Well you’ve covered off most big issues in your (may I say) excellent ’13 facts’ article so let me focus on a pet hate – double spacing between words. There is a glaring double-space felony screaming out between “au dessous” and “de zero”. The lack of salience between the chart boundary lines and amongst the horizontal and vertical gridlines kind of irks me too but I’ll give Charlie a free pass on that one.

3. Who needs data visualization most and doesn't know it?

Well that’s a super question. My first instinct was to consider those in the world who might be considered information poor, perhaps looking at populations from countries considered to belong to the 3rd world. That’s quite a lazy answer though. Instead, I’ll turn towards Whitney Houston – something I suspect not many data visualisation interviewees do – who once stated “I believe the children are the future”. Whitney really was on to something and I think it is particularly resonant for visualisation. The next generation of kids going through all levels of education need to have access to better visualisation literacy, both as consumers and creators. Data will never go away. Tools will come and go but we’ll always need humans in some capacity to read and write visual portrayals of data.

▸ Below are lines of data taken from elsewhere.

-- ==== Sys2Proof/Tests/Slice0.lean ====
section
/-! SUPPORT. Tests with results from outside the model (spec/95_test_vectors.md, or a word written out from the spec's
encoding), and a witness for the hypotheses of each obligation. -/

namespace Sys2Proof.Tests

set_option Elab.async false

open Sys2Proof Sys2Proof.Machine

/-! ## Small states -/

/-- A session on a P16X2 display, as the spec's vectors take it, with `dcf` and the backlight given. -/
def session (dcf : BitVec 3) (bl : Bool) : Session :=
  { isOpen := true, periphAddr := 0x27, columns := 16, rows := 2, rowBase := ⟨0x00, 0x40, 0x10, 0x50⟩,
    dcf := dcf, emf := 0b10, backlightOn := bl }

/-- A session on a custom 20x4 display without backlight. -/
def session20x4 : Session :=
  { isOpen := true, periphAddr := 0x3F, columns := 20, rows := 4, rowBase := ⟨0x00, 0x40, 0x14, 0x54⟩,
    dcf := 0b100, emf := 0b10, backlightOn := false }

/-- A small session of two columns and one row. -/
def session2x1 : Session := { session 0b100 true with columns := 2, rows := 1 }

/-- A controller as INIT leaves it, at display address 0. -/
def display : Observer :=
  { Observer.unknown with
    pins := some 0xC8, ifw := .w4, phase := some .hi, space := some .ddram, ac := some 0
    disp := some 0b100, entryId := some true, entryS := some false, func := some 0b010 }

/-- An idle machine in this session, the bus answering `ok` to the first `n` draws and then as given. -/
def machine (r : Session) (n : Nat) (next : List BusAnswer) : State :=
  { State.reset with
    regs := r, env := { moves := [], answers := List.replicate n .ok ++ next, draws := 0 }, obs := display }

/-- The same machine with a closed session. -/
def closed (n : Nat) (next : List BusAnswer) : State := machine Session.reset n next

/-- A machine in the middle of a request. -/
def inRequest (held : Instr) (prog : List Micro) (n : Nat) (next : List BusAnswer) : State :=
  let s := machine (session 0b100 true) n next
  { s with seq := { s.seq with busy := true, request := some held, prog := prog } }

/-- A machine with these moves of the host waiting. -/
def waiting (moves : List HostMove) (s : State) : State := { s with env := { s.env with moves := moves } }

/-- The next state of an outcome. -/
def nextOf : Host.Outcome State Fault Refusal → Option State
  | .next t => some t
  | .fault _ => none
  | .refused _ => none

/-- The history behind an outcome, and the registers. -/
def seen (o : Host.Outcome State Fault Refusal) : Option (List Event) := (nextOf o).map (·.history)
def regsOf (o : Host.Outcome State Fault Refusal) : Option Session := (nextOf o).map (·.regs)
def obsOf (o : Host.Outcome State Fault Refusal) : Option Observer := (nextOf o).map (·.obs)

/-- The host presents a packet. -/
def present (p : List Byte) (s : State) : Host.Outcome State Fault Refusal := step (waiting [.request p none] s)

/-- `Wr(w)`, and the end of a request. -/
def wr (w : Byte) : Event := .wr w true
def done : Event := .rsp .ok []

/-! ## WellFormed refuses an ill-formed term at each check -/

theorem test_wf_set_line_too_long : WellFormed (.setLine 0 (List.replicate 256 0x20)) = false := by decide +kernel
theorem test_wf_put_string_too_long : WellFormed (.putString (List.replicate 256 0x20)) = false := by decide +kernel
theorem test_wf_glyph_of_seven_rows : WellFormed (.createCustomChar 0 (List.replicate 7 0)) = false := by decide
theorem test_wf_glyph_of_nine_rows : WellFormed (.createCustomChar 0 (List.replicate 9 0)) = false := by decide
theorem test_wf_string_at_the_limit : WellFormed (.putString (List.replicate 255 0x20)) = true := by decide +kernel

/-! ## Decoding, constructor by constructor: words written out from the encodings of spec/30_encoding.md -/

theorem test_decode_init :
    decode [0b00000001, 0b00100111, 0b10000000, 0, 0] = .ok (.init 0x27 0x80 0 0) := by decide
theorem test_decode_open :
    decode [0b00000010, 0b00111111, 0b01000000, 0b00010100, 0b00000100] = .ok (.openSession 0x3F 0x40 20 4) := by decide
theorem test_decode_teardown : decode [0b00000011] = .ok .teardown := by decide
theorem test_decode_clear : decode [0b00010000] = .ok .clear := by decide
theorem test_decode_home : decode [0b00010001] = .ok .home := by decide
theorem test_decode_clear_line : decode [0b00010010, 0b00000001] = .ok (.clearLine 1) := by decide
theorem test_decode_set_cursor : decode [0b00010011, 0b00000101, 0b00000001] = .ok (.setCursor 5 1) := by decide
theorem test_decode_set_line :
    decode [0b00010100, 0b00000010, 0b00000011, 0x41, 0x42, 0x43] = .ok (.setLine 2 [0x41, 0x42, 0x43]) := by decide
theorem test_decode_display : decode [0b00100001] = .ok (.display true) := by decide
theorem test_decode_cursor : decode [0b00100010] = .ok (.cursor false) := by decide
theorem test_decode_blink : decode [0b00100101] = .ok (.blink true) := by decide
theorem test_decode_backlight_set : decode [0b00100110] = .ok (.backlightSet false) := by decide
theorem test_decode_backlight_get : decode [0b00101000] = .ok .backlightGet := by decide
theorem test_decode_get_dimensions : decode [0b00101001] = .ok .getDimensions := by decide
theorem test_decode_put_char : decode [0b00110000, 0b01000001] = .ok (.putChar 0x41) := by decide
theorem test_decode_put_string :
    decode [0b00110001, 0b00000010, 0x48, 0x69] = .ok (.putString [0x48, 0x69]) := by decide
theorem test_decode_create_custom_char :
    decode [0b01000000, 0b00000111, 1, 2, 3, 4, 5, 6, 7, 8] = .ok (.createCustomChar 7 [1, 2, 3, 4, 5, 6, 7, 8]) := by decide
theorem test_encode_formatted_write_empty : encode (.formattedWrite []) = [0b00110001, 0b00000000] := by
  simp [encode, encodeWith, cutText, lenByte]
theorem test_decode_cmd_clear : decodeAs .lcd [0b00000001] = some .cmdClear := by decide
theorem test_decode_cmd_home : decodeAs .lcd [0b00000010] = some .cmdHome := by decide
theorem test_decode_cmd_entry : decodeAs .lcd [0b00000110] = some (.cmdEntry true false) := by decide
theorem test_decode_cmd_display : decodeAs .lcd [0b00001101] = some (.cmdDisplay true false true) := by decide
theorem test_decode_cmd_function : decodeAs .lcd [0b00101000] = some (.cmdFunction false true false) := by decide
theorem test_decode_cmd_set_cgram : decodeAs .lcd [0b01011000] = some (.cmdSetCgram 3) := by decide
theorem test_decode_cmd_set_ddram : decodeAs .lcd [0b11000101] = some (.cmdSetDdram 0x45) := by decide
theorem test_decode_nib_8bit : decodeAs .nibble [0b0011] = some .nib8Bit := by decide
theorem test_decode_nib_4bit : decodeAs .nibble [0b0010] = some .nib4Bit := by decide
theorem test_decode_data : decodeAs .lcdData [0b01000001] = some (.data 0x41) := by decide
theorem test_decode_xw : decodeAs .xw [0b10101101] = some (.xw 0xA true true true) := by decide
theorem test_decode_raw : decodeAs .raw [0b00001000] = some .raw := by decide
theorem test_decode_nib : decodeAs .xwPair [0b10101101, 0b10101001] = some (.nib 0xA true) := by decide
theorem test_decode_refuses_read_write_bit : decodeAs .xw [0b10101111] = none := by decide

/-- T70, T72 to T75, T80: undecodable packets. -/
theorem test_decode_rejects :
    decode [0x05] = .reject (.reservedOpcode 0x05) ∧ decode [0x00] = .reject (.reservedOpcode 0x00) ∧
    decode [0x13, 0x05] = .reject .wrongLength ∧ decode [0x10, 0x00] = .reject .wrongLength ∧
    decode [0x31, 0x03, 0x61, 0x62] = .reject .wrongLength ∧ decode [0x40, 0x00, 0x01, 0x02] = .reject .wrongLength ∧
    decode [] = .reject .emptyPacket := by decide

/-- The ends of the reserved ranges of R106, and the opcodes beside them. -/
theorem test_reserved_ranges :
    (∀ b ∈ [0x00#8, 0x04#8, 0x0F#8, 0x15#8, 0x1F#8, 0x2A#8, 0x2F#8, 0x32#8, 0x3F#8, 0x41#8, 0xFF#8], opcodeOf b = none) ∧
    ∀ b ∈ [0x01#8, 0x03#8, 0x10#8, 0x14#8, 0x20#8, 0x29#8, 0x30#8, 0x31#8, 0x40#8], opcodeOf b ≠ none := by decide

/-! ## Micro-operations (T1 to T15) -/

/-- T3, T14: NIB(0x3, 0), and its second write failing. -/
theorem test_nib_8bit : seen (exec .nib8Bit (machine (session 0 true) 2 [])) =
    some [wr 0x3C, .dl 1, wr 0x38, .dl 50] := by decide +kernel
theorem test_nib_8bit_fails : seen (exec .nib8Bit (machine (session 0 true) 1 [.fail true])) =
    some [wr 0x3C, .dl 1, .wr 0x38 false, .rsp .writeFailed []] := by decide +kernel

theorem test_nib_4bit : seen (exec .nib4Bit (machine (session 0 true) 2 [])) =
    some [wr 0x2C, .dl 1, wr 0x28, .dl 50] := by decide +kernel

/-- T6: NIB(0xF, 1). -/
theorem test_nib : seen (exec (.nib 0xF true) (machine (session 0 true) 2 [])) =
    some [wr 0xFD, .dl 1, wr 0xF9, .dl 50] := by decide +kernel

/-- T1, T2: RAW. -/
theorem test_raw_on : seen (exec .raw (machine (session 0 true) 1 [])) = some [wr 0x08] := by decide +kernel
theorem test_raw_off : seen (exec .raw (machine (session 0 false) 1 [])) = some [wr 0x00] := by decide +kernel

/-- A1: the word of nibble 0xA with every flag set. -/
theorem test_xw : seen (exec (.xw 0xA true true true) (machine (session 0 false) 1 [])) = some [wr 0xAD] := by decide +kernel

/-- T7, T15: CMD(0x28), and its third write failing. -/
theorem test_cmd_function : seen (exec (.cmdFunction false true false) (machine (session 0 true) 4 [])) =
    some [wr 0x2C, .dl 1, wr 0x28, .dl 50, wr 0x8C, .dl 1, wr 0x88, .dl 50] := by decide +kernel
theorem test_cmd_function_fails : seen (exec (.cmdFunction false true false) (machine (session 0 true) 2 [.fail false])) =
    some [wr 0x2C, .dl 1, wr 0x28, .dl 50, .wr 0x8C false, .rsp .writeFailed []] := by decide +kernel

/-- T9: DATA(0x41), stored by the controller at its address counter. -/
theorem test_data : seen (exec (.data 0x41) (machine (session 0 true) 4 [])) =
    some [wr 0x4D, .dl 1, wr 0x49, .dl 50, wr 0x1D, .dl 1, wr 0x19, .dl 50] := by decide +kernel
theorem test_data_stored : (obsOf (exec (.data 0x41) (machine (session 0 true) 4 []))).map (fun o => (o.ddram, o.ac)) =
    some ([(0, 0x41)], some 1) := by decide +kernel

So let’s help get the next generation heading in the right direction.

4. If you were to organize a conference on data visualization, how would you call it and why?

Blame Word and me, not Andy.

Blame Word and me, not Andy.

I went through all sorts of derivatives of things like “The Assembly of Visualisers” and “The Congress of Visualisers”. I did the obligatory “VisFest” and even plummeted to the depths of “Izzy Wizzy, Let's Get Vizzy”. But I think I will settle on “The Data Visualisation Show” because I would look to organize a particularly-strongly curated and choreographed “show”, something that would be an extravaganza of creativity (music, performance, dance, all the senses) showcasing data visualisation across the entire spectrum of its application. Also has the (really very clever) double implication of the word “show”.

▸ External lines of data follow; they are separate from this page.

-- ==== Sys2Proof/Word.lean ====
section
/-! DEFINITION. The widths of the machine's values (spec/00_scope.md R4, R6; spec/30_encoding.md R54). -/

namespace Sys2Proof

/-- A register or a memory cell: 8 bits, unsigned (R6, R13, R36). -/
abbrev Byte := BitVec 8

/-- An instruction word, and the width of `I` and `PC`: 16 bits (R15, R16, R53). -/
abbrev Word := BitVec 16

/-- The operand field `nnn`: 12 bits (R54). -/
abbrev Addr := BitVec 12

/-- A register index, the fields `x` and `y`: 4 bits that index `V` directly (R54). -/
abbrev Reg := BitVec 4

/-- The operand field `n`, the sprite height: 4 bits (R54). -/
abbrev Nibble := BitVec 4

/-- The flag register `VF` is `V[15]` (R4 `FLAG_REG`, R14). -/
abbrev flagReg : Reg := 0xF#4

end Sys2Proof
end

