-- ==== Sys2Proof/WellFormed.lean ====
section
/-! DEFINITION. Well-formedness. An instruction's operands have exactly the widths of their fields
(spec/30_encoding.md R54), so the check of an instruction restates those ranges and every term passes it
(Sys2Proof/Laws/PerInstr.lean proves so). A configuration has relations between its parts that types do not
say; each is a check of its own here (R5, R37, R38, R57). -/

namespace Sys2Proof

/-- The ranges of the operand fields (R54): `x`, `y`, `n` below 16, `nn` below 256, `nnn` below 4096. -/
def Instr.wf : Instr → Bool
  | .cls | .ret => true
  | .jp nnn | .call nnn | .ldI nnn | .jpV0 nnn => nnn.toNat < 4096
  | .seImm x nn | .sneImm x nn | .ldImm x nn | .addImm x nn | .rnd x nn => x.toNat < 16 && nn.toNat < 256
  | .seReg x y | .sneReg x y | .ldReg x y | .orReg x y | .andReg x y | .xorReg x y | .addReg x y
  | .subReg x y | .shr x y | .subnReg x y | .shl x y => x.toNat < 16 && y.toNat < 16
  | .drw x y n => x.toNat < 16 && y.toNat < 16 && n.toNat < 16
  | .skp x | .sknp x | .ldVxDT x | .ldVxK x | .ldDTVx x | .ldSTVx x | .addI x | .ldF x | .ldB x
  | .storeRegs x | .loadRegs x => x.toNat < 16

/-- The nine family-F selectors that have a row (R57). -/
def familyFSelectors : List Byte := [0x07, 0x0A, 0x15, 0x18, 0x1E, 0x29, 0x33, 0x55, 0x65]

/-- `RDST_SEL`, when present, differs from the nine selectors that have a row (R57). -/
def Config.rdstSelFree (c : Config) : Bool :=
  match c.rdstSel with
  | none => true
  | some s => !familyFSelectors.contains s

/-- `GLYPHS` has 80 bytes (R5, R38). -/
def Config.glyphsFit (c : Config) : Bool := c.glyphs.length == 80

/-- The cells of `MEM_INIT` lie at rising addresses (one byte an address, in one written form). -/
def Config.memInitRising (c : Config) : Bool := decide (c.memInit.Pairwise fun a b => a.1 < b.1)

/-- The cells of `MEM_INIT` lie in 0x050 to 0xFFF (R5, R37). -/
def Config.memInitInRange (c : Config) : Bool := c.memInit.all fun a => 0x50 ≤ a.1 && a.1 < 0x1000

/-- The cells of `MEM_INIT` that are listed are not zero (one written form). -/
def Config.memInitListed (c : Config) : Bool := c.memInit.all fun a => a.2 != 0

/-- A configuration whose parts fit together. -/
def Config.wf (c : Config) : Bool :=
  c.rdstSelFree && c.glyphsFit && c.memInitRising && c.memInitInRange && c.memInitListed

end Sys2Proof
end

5. What else would you do if you were not remotely in this field?

My previous life was in Information Management and Data Analysis so, along with my undergraduate study in Operational Research, I’ve never been too far away from some of the core disciplines of this game. I’ll therefore answer this question more like ‘in another life maybe I would have been…’. If I was to take a leap of imagination, I think I would like to have had a go at being a detective (Columbo more than a Rust Cohle type) where I think some of my instincts might serve me well, plus I’ve a good eye for facial recognition. Journalist would be another but that’s too close as is, I guess, being in advertising. Sometimes, on a nice spring/summer day I would like to just drive heavy duty mower and cut the grass on football fields or golf courses. That would be quite pleasant for a short while. I’ve had many ideas for business ventures and inventions down the years but thankfully I never pursued them. They would have been moderate failures at best. Maybe a football pundit. Let’s go with that.

6. How would you introduce yourself to Edward Tufte?

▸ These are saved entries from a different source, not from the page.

-- ==== Sys2Proof/Machine/Display.lean ====
section
/-! DEFINITION. The instructions that write the frame buffer: `CLS` (spec/41_fam0_1_2_flow.md R75) and
`DRW Vx,Vy,n` (spec/46_famD_draw.md R98 to R100). -/

namespace Sys2Proof.Machine

/-- The frame buffer and the draw flag of an instruction that writes the display (R23: `DRAW` is set whether or
not a cell changed). -/
def State.setScreen (s : State) (fb : Screen) : State := { s with fb := fb, draw := true }

/-- `CLS` (R75). -/
def execCls (s : State) : Result := .next ((s.setScreen Screen.clear).advance 2#16)

/-- The loop of `DRW` from the state before the instruction: the frame buffer and the collision bit (R99). -/
def State.sprite (s : State) (x y : Reg) (n : Nat) : Screen × Bool :=
  drawRows s.mem (s.ea 0) (s.reg x) (s.reg y) n (s.fb, false)

/-- `DRW Vx,Vy,n` (R99): the whole sprite is checked before anything is drawn. -/
def execDrw (x y : Reg) (n : Nibble) (s : State) : Result :=
  s.orFault (s.boundsCheck n.toNat)
    (((s.setScreen (s.sprite x y n.toNat).1).setReg flagReg (flagByte (s.sprite x y n.toNat).2)).advance 2#16)

end Sys2Proof.Machine
end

Genuinely, I would thank him for his early books, explain they were very influential in helping me fall in love with this subject. Then I’d shake his hand and walk away to avoid risking any further interaction that might tarnish the experience.

7. What would be your pickup line for a data visualization geek?

AndyKirk-ProfilePic3.jpeg

“Well, hi, really nice to BUMP into you. I’m not from the AREA but I saw you in the LINE for the BAR. You popped up on my RADAR when I heard you ordering the bottle of BUBBLEy. Sorry if I sound like I’ve lost the PLOT, I’m a bit SCATTERY and this probably sounds like a STREAM of nonsense – maybe it is the HEAT – but would you be interested in going for a PIE sometime? I fully understand if I’m not your ISOTYPE but, if you fancy it, VENN would be a good time to meet up?”

Smooooth.

8. Who has less than 300 followers on Twitter and should have much more? 

As you have not offered any constraints on this question I will select four very smart and impressive individuals.

9. What question should I ask to my next guest? 

What’s the one data visualisation passion project that you’ve never had the time, opportunity or capability to undertake but would dearly love to do so one day?